Please Note:

The new Illinois Holocaust Museum and Education Center will be located at 9603 Woods Drive in Skokie, Illinois and is scheduled to open early next year.

The Holocaust Memorial Foundation of Illinois museum on Main Street is now closed. 

We will begin accepting reservations for the 2008-09 school year on January 15, 2009. In the interim, we will make every effort to provide a speaker for your class, as in year’s past. Directions to request a speaker can be found here.

Please continue to check here for updates on the new museum and education center.

Thank you for your patience and understanding.

The Education Team


What Your Students Should Know
These guidelines are developed to prepare you and your middle and high school students for your field trip visit to the Illinois Holocaust Museum and Education Center or outreach visit by a member of our Speakers’ Bureau. A visit is meant to engage students and spark their interest. If we succeed, students will leave with more questions than answers, as well as a desire to learn more.

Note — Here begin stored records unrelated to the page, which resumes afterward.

/-- The expin request whose operation a command is, for the commands that carry one. -/
def Request.requestOf : Instr → Option Req
  | .itemIssue => none
  | .itemStart _ => none
  | .move _ _ => none
  | .reduce _ _ => none
  | .firstpass _ _ => none
  | .encode _ _ => none
  | .encodeResidualCopy _ => none
  | .decode _ _ => none
  | .project _ _ => none
  | .ortho _ _ => none
  | .seal _ _ _ => none
  | .openItem _ _ _ => none
  | .send _ _ => none
  | .recv _ => none
  | .circuitSetup _ => none
  | .circuitConfirm _ => none
  | .circuitRelease _ => none
  | .journal _ _ => none
  | .forecast _ => none
  | .forecastLowerEffect => none
  | .tokenWaitWatchdog _ => none
  | .armStep => none
  | .armIdle => none
  | .cancel => none
  | .swapStep => none
  | .swapIdle => none
  | .trackResume _ => none
  | .trackHalt _ => none
  | .trackAbort _ => none
  | .tokenWrite q _ _ => some q
  | .activeWindowWrite q _ _ => some q
  | .shadowWindowWrite q _ _ => some q
  | .reduceCountWait _ => none
  | .reduceRebuildDone _ _ _ => none
  | .arrayRedoDone _ _ _ => none
  | .ppeBandStart _ _ => none
  | .ppeBandFold _ _ => none
  | .ppeLockLost => none
  | .ppeLockReturn => none
  | .ppeLockWaitExpired _ => none
  | .ppeCalQuick => none
  | .ppeCalFull => none
  | .ppeCalPeriod => none
  | .ppeTempDelta _ => none
  | .ppeCalDone _ _ _ _ _ => none
  | .ppeCalTableWrite q _ _ _ => some q
  | .firstpassPinWait _ => none
  | .codebookInstallDeferred _ => none
  | .codebookRepeat _ _ _ => none
  | .submit q _ => some q
  | .adhocAdmit => none
  | .parkExpired _ => none
  | .helloReceive _ _ => none
  | .dataReceive _ _ => none
  | .abandonmentReceive _ _ => none
  | .ackReceive _ _ => none
  | .nakReceive _ _ => none
  | .probeRequestReceive _ _ => none
  | .probeReplyReceive _ _ => none
  | .codebookReceive _ _ => none
  | .stepReadyReceive _ _ => none
  | .stepCommitReceive _ _ => none
  | .epochReceive _ _ => none
  | .horizonReceive _ _ => none
  | .reconcileReceive _ _ => none
  | .correctionSent _ => none
  | .ackSend _ => none
  | .gapNak _ => none
  | .resendTimer _ _ => none
  | .probeSend => none
  | .routeSilence _ _ => none
  | .routeProveTimeout _ _ => none
  | .routeDisableWrite _ _ => none
  | .helloSend _ => none
  | .eclipseEntry _ => none
  | .meridian => none
  | .epochWaitExpired _ => none
  | .memberSuspect _ => none
  | .downProposal _ => none
  | .memberHoldExpired _ => none
  | .exactHoldExpired _ => none
  | .membershipTable q _ _ => some q
  | .membershipKeep q _ _ => some q
  | .rawDefectChange _ _ _ => none
  | .defectFastSet _ _ => none
  | .defectFastClear _ _ => none
  | .failureReportSet _ _ => none
  | .failureReportClear _ _ => none
  | .modAlertFall _ _ => none
  | .losFlagPoll _ _ => none
  | .gfpFrameReceive _ _ => none
  | .csfSend _ => none
  | .moduleRead _ _ _ => none
  | .moduleWrite _ _ _ _ => none
  | .moduleAccessDone _ _ => none
  | .gcsMapWrite q _ _ => some q
  | .gcsMapApply _ => none
  | .fabricRequestReceive _ _ _ _ => none
  | .fabricReplyReceive _ _ _ _ => none
  | .bulkReceive _ _ => none
  | .escapeTimeout _ _ => none
  | .bridgeFlush _ => none
  | .circuitTrained _ => none
  | .circuitSetupTimeout _ => none
  | .circuitReleased _ => none
  | .circuitTableWrite q _ _ => some q
  | .laserFailed _ _ => none
  | .spareSwitched _ _ _ => none
  | .lockLoopPeriod _ _ _ => none
  | .ringRelocked _ => none
  | .relockTimeout _ => none
  | .circuitNoLight _ => none
  | .moveFlitReceive _ => none
  | .circuitMoveDone _ _ => none
  | .alternateHoldExpired _ _ => none
  | .optCalFull _ => none
  | .optCalDone _ _ => none
  | .optXtWrite q _ _ _ => some q
  | .aprTrip _ => none
  | .aprBurst _ => none
  | .aprClear _ => none
  | .laserEnChange _ _ => none
  | .sectorFault _ _ => none
  | .pageRemap => none
  | .remirrorDone => none
  | .scrubPass _ _ => none
  | .cxlLinkDown _ => none
  | .contextFetch _ => none
  | .contextWindowWrite q _ _ => some q
  | .bufferGrant => none
  | .bufferHandoff _ _ _ _ => none
  | .bufferFree _ _ _ => none
  | .nocPacketReceive _ _ => none
  | .nocLinkFailed _ _ => none
  | .keyLoad q _ _ _ _ => some q
  | .keyEraseGraceful q _ _ _ _ => some q
  | .keyEraseImmediate q _ _ _ _ => some q
  | .keyEraseComplete _ _ => none
  | .keyRetire _ _ => none
  | .suspendedResume _ => none
  | .macsecFrameReceive _ _ => none
  | .gcsEncryptWrite _ => none
  | .portServe _ => none
  | .hostFrameReceive _ _ => none
  | .ptpMessageReceive _ => none
  | .timeSourceLost _ => none
  | .holdoverExpired _ => none
  | .tb0Revert => none
  | .timeReportSend => none
  | .timeReportReceive _ _ => none
  | .transferHoldoverExpired _ => none
  | .tcRelayReceive _ _ => none
  | .ppsInEdge => none
  | .ppsOutPulse => none
  | .asymWrite _ _ => none
  | .tbSecRead _ => none
  | .read q _ => some q
  | .write q _ => some q
  | .txnBegin q => some q
  | .txnCommit q _ => some q
  | .snapshotOpen q => some q
  | .snapshotClose q => some q
  | .txnExpired _ => none
  | .snapshotExpired _ => none
  | .hostAddressApply => none
  | .loadStructureImage q _ => some q
  | .loadSectorPatch q _ => some q
  | .loadFirmwareCopy q _ _ _ => some q
  | .hostBulkWrite q _ => some q
  | .hostBulkRead q _ => some q
  | .loadVerify _ _ _ _ _ _ => none
  | .abortItem q _ => some q
  | .abortTrack q _ => some q
  | .abortCollective q _ => some q
  | .abortTransaction q _ => some q
  | .abortLoad q _ => some q
  | .eventAck q _ _ => some q
  | .eventAssert _ => none
  | .eventDeliver _ _ => none
  | .eventResend _ => none
  | .mpEventHandled _ _ => none
  | .pinChange _ _ => none
  | .cstLinkTrained _ _ _ _ => none
  | .cstLinkDown _ => none
  | .linkStateReceive _ _ _ => none
  | .routesInstalled => none
  | .forwardedRequestReceive _ _ _ _ _ _ _ => none
  | .forwardResponseReceive _ _ => none
  | .cstPrepareReceive _ _ => none
  | .cstPrepareReplyReceive _ _ _ => none
  | .cstApplyReceive _ _ _ => none
  | .cstApplyAckReceive _ _ _ => none
  | .constellationMeridian _ => none
  | .cstEventRecordReceive _ _ => none
  | .cstTokenPostReceive _ _ => none
  | .cstMeridianReportReceive _ _ => none
  | .cstMeridianReceive _ _ => none
  | .cstMemberLost _ => none
  | .poleLost => none
  | .promote _ => none
  | .activate => none
  | .discard => none
  | .imageActivation _ _ => none
  | .disable _ _ => none
  | .enable _ => none
  | .twilightDeadline _ _ => none
  | .unitDark _ => none
  | .restart => none
  | .mpDrainLimit _ => none
  | .mpReady _ => none
  | .mpReadyTimeout => none
  | .porstNAssert => none
  | .porstNRelease _ _ => none
  | .sysrstN => none
  | .railsReady => none
  | .bootStageEnd _ _ _ => none
  | .claim => none
  | .addKey _ => none
  | .revokeKey _ => none
  | .release _ => none
  | .quote => none
  | .quoteDone _ => none
  | .raise => none
  | .persist => none
  | .persistDone => none
  | .idTreeBuilt => none
  | .bistStart _ => none
  | .bistEnd _ _ _ _ _ => none
  | .bistPeriod => none
  | .runNow => none
  | .unretire _ => none
  | .vinChange _ => none
  | .powerOff => none
  | .currentSample _ => none
  | .capLift => none
  | .thermalReport _ _ => none
  | .refclkLost => none
  | .refclkFreeRun => none
  | .refclkReturn => none
  | .pllUnlock _ => none
  | .pllRelocked => none
  | .softReset => none
  | .ttiRxAccept _ _ => none
  | .hostLinkChange _ _ => none
  | .fabricDelivery _ _ => none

We encourage you to use our pre-visit packet in preparation for your field trip or outreach visit. The packet is designed to help you best prepare your students to respond to the materials they see on their Museum tour or hear during a survivor presentation.

It is important to know that a visit to IHMEC or by a speaker cannot comprehensively cover every event and type of experience surrounding the Holocaust. We do not encourage you to schedule a visit to our museum or by a speaker as an introduction to your study of the Holocaust. Therefore, there are some issues we believe would be useful for your students to understand before their visit. A general understanding would begin with some familiarity or working knowledge of key events in twentieth century history leading up to World War II; a basic understanding of the causes and courses of the war and some familiarity with the causes and results of “Hitler’s War Against the Jews” – the Holocaust.

Why it is Important for Your Students to be Prepared
Core strengths of your students’ visit lie not only in the exhibition but in the survivor or eyewitness presentation. The individual survivor who presents to your students tells of the events of the Holocaust through their own personal story. Your students should be able to listen and appreciate the story of the survivor by being able to place his or her story within the broader historical events of the Holocaust.

In addition, the exhibition presents the experiences of individual Illinois survivors and liberators, enabling students to make connections and to find relevancy. Therefore, the optimal use of a Museum visit is not to teach history per se, but rather to focus students’ attention on an exploration of the varied experiences of our survivors and eyewitnesses. The historical narrative is more effectively taught in the classroom, preferably prior to a visit. The visit should serve to enhance and reinforce your existing Holocaust curriculum, and build upon it by exploring the lessons and applicability of the Holocaust to broader issues of hatred, indifference and genocide.